The offset circuit OFST is connected to the wirings BL [1] to [n] and the wirings OL [1] to [n]. The offset circuit OFST detects a current amount flowing from the wirings BL [1] to [n] to the offset circuit OFST and / or a change amount of a current flowing from the wirings BL [1] to [n] to the offset circuit OFST. Having. Further, the offset circuit OFST has a function of outputting a detection result to the wirings OL [1] to OL [n]. Note that the offset circuit OFST may output a current corresponding to the detection result to the wiring OL, or may convert a current corresponding to the detection result into a voltage and output the voltage to the wiring OL. The current flowing between the cell array CA and the offset circuit OFST is denoted by I _α [1] to [n].
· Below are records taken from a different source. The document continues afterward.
theorem test_Commit_and_Withdraw :
    let c := endingWith .commit .passing .passing
    let w := endingWith .withdraw .closing .released
    let r := { adult 9 with inFlight := some 0 }
    let shared := fun s : State => s.laneHasTurn 0 = true ∧ s.record 9 = some r ∧ s.settlement.hold 9 = none
      ∧ (s.laneAt 0).faultMark = none ∧ s.stage .station ≠ some (.pendingHold 9) ∧ s.stage .office ≠ some (.pendingHold 9)
    (shared c ∧ (c.laneAt 0).ending = .commit ∧ (c.laneAt 0).admission = some (admission .passing)
        ∧ (c.laneAt 0).current = none ∧ (c.laneAt 0).pause = false ∧ (c.laneAt 0).state ≠ .closing
        ∧ (c.laneAt 0).next = none)
      ∧ (shared w ∧ (w.laneAt 0).ending = .withdraw ∧ (w.laneAt 0).admission = some (admission .released)
        ∧ (w.laneAt 0).state = .closing) := by decide +kernel

theorem test_PendingHoldAtTheEnd :
    ∀ e ∈ [Ending.commit, .withdraw],
      let s := withHolds [hold .office .pending] (endingWith e .closing (if e = .commit then .passing else .released))
      s.laneHasTurn 0 = true ∧ (s.laneAt 0).admission.isSome = true ∧ s.record 9 = some { adult 9 with inFlight := some 0 }
        ∧ s.settlement.hold 9 = some (hold .office .pending) ∧ (s.laneAt 0).faultMark = none
        ∧ (s.laneAt 0).state = .closing ∧ (s.laneAt 0).ending = e := by decide +kernel

/-- The ends of an admission in each of its states, with a hold awaited, with a fault mark, and with a rider waiting (R57, R114). -/
theorem test_AdmissionEnds :
    let asks := (asked .station (.refundHold 9) running).setStage .station (.pendingHold 9)
    let held := fun e st ph => { withHolds [hold .station .pending] (endingWith e st ph) with decoder := asks.decoder }
    let marked := withLane 0 (fun ln => { ln with faultMark := some .tailgate, current := some (good 5) })
      (endingWith .withdraw .released .released)
    let next := withLane 0 (fun ln => { ln with current := some (good 5) }) (endingWith .withdraw .released .released)
    (∀ x ∈ [(Ending.withdraw, LaneState.released, AdmissionPhase.released), (.commit, .passing, .passing), (.commit, .closing, .passing),
          (.withdraw, .closing, .released)],
        let s := held x.1 x.2.1 x.2.2
        s.laneHasTurn 0 = true ∧ (s.laneAt 0).admission = some (admission x.2.2) ∧ (s.laneAt 0).ending = x.1
          ∧ (s.laneAt 0).state.holdsAdmission = true ∧ s.record 9 = some { adult 9 with inFlight := some 0 }
          ∧ s.settlement.hold 9 = some (hold .station .pending) ∧ s.stage .station = some (.pendingHold 9)
          ∧ s.stage .office ≠ some (.pendingHold 9))
      ∧ ((run [.withdrawClaim 0] (held .withdraw .released .released)).decoder.station.inFlight = none
        ∧ ((run [.withdrawClaim 0] (held .withdraw .released .released)).port.window.isSome = true)
        ∧ (run [.withdrawClaim 0] (held .withdraw .released .released)).tally.inbox
            = [[holdEvent .holdPlaced (adult 9), riderEvent .withdrawn 0 (adult 9)]])
      ∧ (marked.laneHasTurn 0 = true ∧ marked.settlement.hold 9 = none ∧ marked.stage .office = none ∧ marked.stage .station = none
        ∧ ((run [.withdrawClaim 0] marked).laneAt 0).state = .fault
        ∧ ((run [.withdrawClaim 0] marked).laneAt 0).readerOut = [⟨5, .closed⟩])
      ∧ (((run [.withdrawClaim 0] next).laneAt 0).state = .deciding ∧ (next.laneAt 0).faultMark = none) := by decide +kernel

/-- A pass with no record: another lane's miss of it, the line that is not UP, the list (R71, R72). -/
theorem test_decision_absent :
    let up := { missing with link := { missing.link with state := .up } }
    (missing.record 5 = none ∧ 5 ∉ missing.table.revoked ∧ missing.lanePresent 0 = true
        ∧ (missing.laneAt 0).miss = some { pass := 5, start := 0 } ∧ missing.decision 1 5 = .refuse .inFlight)
      ∧ (up.record 6 = none ∧ up.decision 1 6 = .miss ∧ missing.decision 1 6 = .refuse .notFound)
      ∧ (running.updTable fun t => { t with revoked := [6] }).decision 1 6 = .refuse .revoked := by decide +kernel

/-! ## The pass table -/

/-- The arguments of an insert of pass p. -/
def insertOf (p : Nat) : InsertArgs :=
  { pass := p, cls := 0, kind := 0, entitled := 30, first := 0, last := 239, used := 0 }

/-- A full table, its least recent record pass 1 in this state. -/
def full (st : RecordState) : State :=
  running.updTable fun t => { t with
    records := (List.range 8192).map fun i => { adult (i + 1) with state := if i = 0 then st else .active }, recency := [1] }

theorem test_full_length (st : RecordState) : 8192 ≤ (full st).table.records.length := by simp [full, State.updTable]

theorem test_Insert :
    let s := asked .office (.passInsert (insertOf 4294967294)) running
    let m := asked .office (.passInsert (insertOf 5)) missing
    (HasClaim .office (.passInsert (insertOf 4294967294)) s ∧ checkInsert (insertOf 4294967294) = none
        ∧ s.record 4294967294 = none ∧ s.table.records.length < 8192)
      ∧ (HasClaim .office (.passInsert (insertOf 5)) m ∧ checkInsert (insertOf 5) = none ∧ m.record 5 = none
        ∧ m.missLane 5 = some 0) := by decide +kernel

theorem test_Insert_full :
    let s := asked .office (.passInsert (insertOf 0xFFFFFF)) (full .active)
    let t := asked .office (.passInsert (insertOf 0xFFFFFF)) (full .held)
    s.waitingRequest .office = some (.passInsert (insertOf 0xFFFFFF)) ∧ s.evictee = some 1 ∧ t.evictee = none := by
  decide +kernel

theorem test_ReplaceAndDrop :
    ∀ r ∈ [adult 9, { adult 9 with inFlight := some 0 }, { adult 9 with state := .held }, { adult 9 with state := .settled },
        { adult 9 with state := .revoked }, { adult 9 with unreported := oneDay 52 }],
      let insert := asked .office (.passInsert (insertOf 9)) (with9 fun _ => r)
      let drop := asked .office (.passDrop 9) (with9 fun _ => r)
      HasClaim .office (.passInsert (insertOf 9)) insert ∧ HasClaim .office (.passDrop 9) drop ∧ insert.record 9 = some r
        ∧ drop.record 9 = some r ∧ drop.settlement.collected 9 = false := by decide +kernel

theorem test_ReplaceAndDrop_arguments :
    let s := running.updSettlement fun u => { u with collection := some { tag := 1, entries := [⟨9, 0, true⟩] } }
    checkInsert (insertOf 9) = none ∧ badPass 9 = false ∧ classOfCode 0 = some .adult ∧ kindOfCode 0 = some .days
      ∧ s.settlement.collected 9 = true := by decide +kernel

/-- A PASS FIND of every record from pass 1 on. -/
def findAll (count : Nat) (invert : Bool) : FindArgs :=
  { invert := invert, start := 1, count := count, states := 0xF, classes := 0xF, kind := 2, minRefundable := 0,
    unreported := false, usedToday := false }

theorem test_Search :
    let walking := fun invert left => (asked .station (.passFind (findAll 1 invert))
      (withRecord (adult 10) (withRecord (adult 9) running))).setStage .station (.finding 1 left)
    let asks := fun invert left =>
      ((walking invert left).context .station).inFlight
          = some { request := .passFind (findAll 1 invert), answerable := true, stage := .finding 1 left }
        ∧ (walking invert left).hasTurn .station = true
    let ahead := (walking true (some 1)).table.records.filter fun r => decide (1 ≤ r.pass)
    (HasClaim .station (.passFind (findAll 0 false)) (asked .station (.passFind (findAll 0 false)) running)
        ∧ checkFind (findAll 0 false) = none)
      ∧ (asks false none ∧ (ahead.take 64).find? (fun r => (findAll 1 false).matches 57 r != false) = some (adult 9))
      ∧ (asks true (some 1) ∧ (∀ r ∈ ahead.take 1, (findAll 1 true).matches 57 r = true) ∧ ahead.drop 1 = [adult 10])
      ∧ (asks true none ∧ (∀ r ∈ ahead.take 64, (findAll 1 true).matches 57 r = true) ∧ ahead.drop 64 = []) := by
  decide +kernel

/-- With more records ahead than one step examines, the walk goes on. -/
theorem test_Search_goes_on :
    let ahead := (List.range 65).map fun i => adult (i + 1)
    (∀ r ∈ ahead.take 64, (findAll 0 true).matches 57 r = true) ∧ ahead.drop 64 = [adult 65]
      ∧ (ahead.take 64).getLast? = some (adult 64) ∧ walkFrom 1 (ahead.take 64) = 65 ∧ (none : Option Nat) ≠ some 64 := by
  decide +kernel

theorem test_TableClear :
    let s := fun u : State => asked .station .tableClear u
    let ok := fun u : State => HasClaim .station .tableClear (s u)
    let closed := fun u : State => ∀ l, (s u).lanePresent l = true → ((s u).laneAt l).state = .closed
    let swept := running.updTable fun t => { t with sweep := Sweep.started }
    let queued := running.updSettlement fun u => { u with queue := [9] }
    let opened := running.updSettlement fun u => { u with collection := some { tag := 1, entries := [] } }
    (ok swept ∧ (s swept).table.sweep.running = true)
      ∧ (ok ready ∧ (s ready).lanePresent 0 = true ∧ ((s ready).laneAt 0).state ≠ .closed)
      ∧ (ok queued ∧ closed queued ∧ (s queued).settlement.queue ≠ [])
      ∧ (ok (withHolds [hold .office .held] running) ∧ closed (withHolds [hold .office .held] running)
        ∧ (s (withHolds [hold .office .held] running)).settlement.queue = [])
      ∧ (ok opened ∧ closed opened ∧ (s opened).settlement.holds = [] ∧ (s opened).settlement.collection.isSome = true)
      ∧ (ok running ∧ closed running ∧ (s running).settlement.queue = [] ∧ (s running).settlement.holds = []
        ∧ (s running).settlement.collection = none) := by decide +kernel

theorem test_TableChecks :
    let claim := fun r => HasClaim .office r (asked .office r running)
    let turnless := fun r => (asked .station r (deciding 9)).hasTurn .station = false
        ∧ Waits .station r (asked .station r (deciding 9))
    (claim (.passInsert { insertOf 9 with last := 240 }) ∧ checkInsert { insertOf 9 with last := 240 } = some 12)
      ∧ (claim (.passDrop 0) ∧ badPass 0 = true) ∧ (claim (.passDrop 9) ∧ running.record 9 = none)
      ∧ (claim (.passRead 4294967295) ∧ badPass 4294967295 = true) ∧ claim (.passRead 9)
      ∧ (claim (.passFind { findAll 0 false with states := 0 }) ∧ checkFind { findAll 0 false with states := 0 } = some 10)
      ∧ (∀ r ∈ [Request.refundHold 0, .refundHold 9, .refundRelease 0, .refundRelease 9, .refundSettle 0 0, .refundSettle 9 241,
          .refundSettle 9 240], claim r)
      ∧ (∀ r ∈ [Request.passRead 9, .passInsert (insertOf 9), .passDrop 9, .passFind (findAll 0 false), .refundHold 9, .tableClear,
          .tableSize, .dayMerge 1 [⟨9, 0⟩], .revokeLoad ⟨false, 0, []⟩, .revokeRead 0 0, .refundSettle 9 1, .refundRelease 9,
          .usageCollect 0, .usageConfirm 1 true], turnless r) := by decide +kernel

theorem test_ClearStep :
    let c : Clear := { removed := 3, orphan := false }
    let clearing := fun c s => State.updTable (fun t => { t with clear := some c }) s
    let s := clearing c (with9 id)
    let e := clearing c running
    let busy := clearing c (deciding 9)
    let left := clearing { c with orphan := true } (deciding 9)
    let bare := clearing { c with orphan := true } running
    (s.table.clear = some c ∧ s.mayStep = true ∧ s.table.records = adult 9 :: [])
      ∧ (e.table.clear = some c ∧ e.mayStep = true ∧ e.table.records = [])
      ∧ (busy.table.clear = some c ∧ busy.mayStep = false)
      ∧ (left.table.clear = some { c with orphan := true } ∧ left.table.records = adult 9 :: []
        ∧ (run [.clearStep] left).table.records = [])
      ∧ (bare.table.records = [] ∧ (run [.clearStep] bare).table.clear = none ∧ (run [.clearStep] bare).port.window = none)
      ∧ running.table.clear = none := by decide +kernel

/-- A clear overtakes a DAY MERGE between its entries, and a REFUND HOLD already in flight is placed and goes with its record
(R13, R23, R24). -/
theorem test_ClearStep_with_requests_in_flight :
    let c : Clear := { removed := 0, orphan := false }
    let clearing := fun s => State.updTable (fun t => { t with clear := some c }) s
    let merging := clearing ((asked .office (.dayMerge 2 [⟨9, 0⟩, ⟨9, 0⟩]) (with9 id)).setStage .office
      (.merging [⟨9, 0⟩] [⟨9, .merged, 0, false, some .active⟩]))
    let first := clearing ((asked .office (.dayMerge 1 [⟨9, 0⟩]) (with9 id)).setStage .office (.merging [⟨9, 0⟩] []))
    let held := run [.refundHold .office] (clearing (asked .office (.refundHold 9) (with9 id)))
    (merging.mayStep = true ∧ merging.turn = .origin .office ∧ (run [.clearStep] merging).record 9 = none
        ∧ ((run [.clearStep, .dayMergeEntry .office] merging).decoder.office.inFlight = none))
      ∧ (first.mayStep = false ∧ run [.clearStep] first = first)
      ∧ (held.settlement.holds.length = 1 ∧ held.mayStep = true ∧ (run [.clearStep] held).settlement.holds = []
        ∧ (run [.clearStep] held).table.records = []) := by decide +kernel

theorem test_ClearStep_index : (with9 id).table.IndexOk := by
  refine ⟨?_, ?_, ?_, ?_, ?_, ?_⟩ <;> decide +kernel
  FIG. 18 shows a configuration example of the offset circuit OFST. The offset circuit OFST illustrated in FIG. 18 includes circuits OC [1] to OC [n]. Each of the circuits OC [1] to OC [n] includes a transistor Tr21, a transistor Tr22, a transistor Tr23, a capacitor C21, and a resistor R1. The connection relation of each element is as shown in FIG. Note that a node connected to the first electrode of the capacitor C21 and the first terminal of the resistor R1 is referred to as a node Na. A node connected to the second electrode of the capacitor C21, one of the source and the drain of the transistor Tr21, and the gate of the transistor Tr22 is referred to as a node Nb.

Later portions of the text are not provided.